Dadas as condições técnicas de produção (composição técnica do capital), o nível de emprego é determinado pelo volume de capital constante fixo. Nas palavras de Marx (1990):

O crescimento do capital implica o crescimento de seu componente variável, em outras palavras, a parte investida em força de trabalho [...] então, a demanda por trabalho e o fundo para a subsistência dos trabalhadores, ambos aumentam claramente na mesma proporção que o capital e com a mesma rapidez. (p. 763)

De acordo com Marx (1990), se as condições técnicas de produção permanecerem constantes, o aumento no nível de emprego pode gerar um aumento adicional nos salários, melhorando as condições de vida da classe trabalhadora, como foi modelado por Goodwin (1967) e Shaikh (2016) em sua curva clássica de salários.

No entanto, a acumulação de capital não implica apenas um crescimento extensivo do capital, mas também uma transformação qualitativa de suas condições técnicas (mudança tecnológica). A acumulação de capital é acompanhada por um aumento permanente na produtividade do trabalho e na composição do capital (Marx 1990). Dada a magnitude do capital, um aumento na produtividade do trabalho implica uma redução na demanda capitalista por força de trabalho. De acordo com Marx (1990):

É a própria acumulação capitalista que produz constantemente, e produz de fato em relação direta com sua própria energia e extensão, uma população trabalhadora relativamente excedente, ou seja, uma população que é supérflua para os requisitos médios do capital para sua própria valorização e, portanto, é uma população excedente. (p. 782)

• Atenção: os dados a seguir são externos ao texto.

/-- The head copy of a queue taken out: on-die first, then HBM, then the reservoir part (R280). An uncorrectable descriptor is read here
(R298). -/
def State.popHead (s : State) (q : Nat) : Option (Copy × State) :=
  let x := s.queue q
  match x.ondie with
  | c :: r =>
    let s := s.onlyIf c.lost.isSome fun s => s.uncorrectable 5 1 0 c.at_
    some (c, (s.setQueue q { x with ondie := r }).afterPop q false)
  | [] =>
    match x.hbm with
    | c :: r =>
      let t := s.trim x.hst r
      some (c, (t.2.setQueue q { x with hbm := r, hst := t.1 }).unstage q c |>.afterPop q false)
    | [] =>
      match x.res with
      | c :: r =>
        let t := s.trimRes x r
        some (c, (t.2.setQueue q t.1).unstage q c |>.afterPop q true)
      | [] => none

/-- The head copy of a queue. -/
def Queue.head (x : Queue) : Option Copy := (x.ondie ++ x.hbm ++ x.res).head?

/-- The age limit of a copy in nanoseconds (none: no limit) and the reason of a drop (R293). An age base at or before the hold end is that of
a copy at least as old as the hold end (R275). -/
def State.ageLimit (s : State) (q : Nat) (c : Copy) : Option Nat × Nat :=
  let x := s.queue q
  let held := q < voqs && (s.voqHeld q || s.voqReleasing q || match x.holdEnd with
    | some t => s.time.elapsed - t ≤ (s.time.elapsed - c.ageBase) % 2 ^ 48
    | none => false)
  if held then (some (max x.holdLimit (s.coverLimit q) * 1000000000), drHoldAged)
  else
    let ms := s.rd (R.QMG_AGE_LIMIT_ms (if q < voqs then q % 8 else c.carried / 2 ^ 16 % 8))
    (if ms = 0 then none else some (ms * 1000000), drAged)

/-- Whether the line port of an egress queue's path is not UP, so that its copies are flushed (R335). -/
def State.portFlushes (s : State) (q : Nat) : Bool :=
  voqs ≤ q && match s.queuePort (q - voqs) with | some p => s.rd (R.LIF_PORT_LC_state p) != lcUp | none => false

/-- Whether a queue's copies are released without transmission (R334, R335). -/
def State.flushes (s : State) (q : Nat) : Bool :=
  ((s.queue q).lc == lcDraining && (s.queue q).flush) || s.portFlushes q

/-- Why a head copy is dropped at dequeue, with the bytes the drop counts (R276, R288, R293, R294, R334). -/
def State.headDrop (s : State) (q : Nat) (c : Copy) : Option (Nat × Nat) :=
  match c.lost with
  | some n => some (drTierLost, n)
  | none =>
    if s.flushes q then some (drDraining, c.len)
    else
      let l := s.ageLimit q c
      match l.1 with
      | some ns => if ns < (s.time.elapsed - c.ageBase) % 2 ^ 48 then some (l.2, c.len) else none
      | none => none

/-- A soft error strikes a queue (R298): bits of a buffer word flip, or the head copy's descriptor becomes uncorrectable, so that the copy
is lost and its cells are left to the audit. -/
def State.upsetQueue (s : State) (q : Nat) (upset : Option HeadUpset) : State :=
  let x := s.queue q
  match upset, x.ondie with
  | some (.data w bits), _ => s.flipSecded (wordKey 4 0 w) bits
  | some (.descriptor w), c :: r => s.setQueue q { x with ondie := { c with stored := none, lost := some c.len, at_ := w } :: r }
  | _, _ => s

/-- The pointer that the read of a queue's head copy presents is rejected (R247): the copy is dropped with TIER_LOST and its name
released. -/
def State.strikeQueue (s : State) (q : Nat) (fault : Option PtrFault) : State :=
  match fault, (s.queue q).ondie with
  | some (.read ptr), c :: _ =>
    match s.readFails c (some ptr), s.popHead q with
    | some (p, k), some (_, t) => (t.badPtr p k rqDequeue).dropHead q c drTierLost c.len
    | _, _ => s
  | _, _ => s

/-- The next copy of a queue under R280, those dropped on the way counted (R247, R276, R293, R334); the copy is not released yet. -/
def State.nextCopy (q : Nat) : Nat → State → Option Copy × State
  | 0, s => (none, s)
  | n + 1, s =>
    match s.popHead q with
    | none => (none, s)
    | some (c, t) =>
      match s.headDrop q c with
      | some (why, bytes) => State.nextCopy q n (t.dropHead q c why bytes)
      | none =>
        match s.readFails c none with
        | some (p, k) => State.nextCopy q n ((t.badPtr p k rqDequeue).dropHead q c drTierLost c.len)
        | none => (some c, t)

/-! ### Entering an egress queue -/

/-- The egress queue of a copy (R330). -/
def State.egressQueue (s : State) (port tc : Nat) (c : Copy) : Nat :=
  let r := s.tdAt tdQmap (8 * port + tc) c.tag
  let sel := c.carried / 2 ^ (64 + s.rd R.SCH_QSEL_CFG_sel_bit) % 2 ^ 16
  leAt r 0 3 % 2 ^ 20 + sel % 2 ^ byteAt r 3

Portanto, a acumulação de capital opera em ambos os lados do 'mercado de trabalho': do lado da demanda, por meio de aumentos na magnitude do capital, e do lado da oferta, expulsando os trabalhadores por meio de sua substituição por meio da produção (máquinas, robôs, software etc.), ou seja, pela mudança técnica e aumento da produtividade do trabalho.

De acordo com Marx (1990), a competição de mercado entre capitais individuais orientados pelo lucro levará tanto a uma acumulação contínua de capital (centralização e concentração) quanto a uma mudança técnica permanente (crescimento na produtividade do trabalho). Portanto, o estoque de capital e a produtividade do trabalho tendem a crescer endogenamente. O efeito líquido da acumulação de capital no nível de emprego dependerá da força relativa nas mudanças no estoque de capital (atração) e na produtividade do trabalho (repulsão).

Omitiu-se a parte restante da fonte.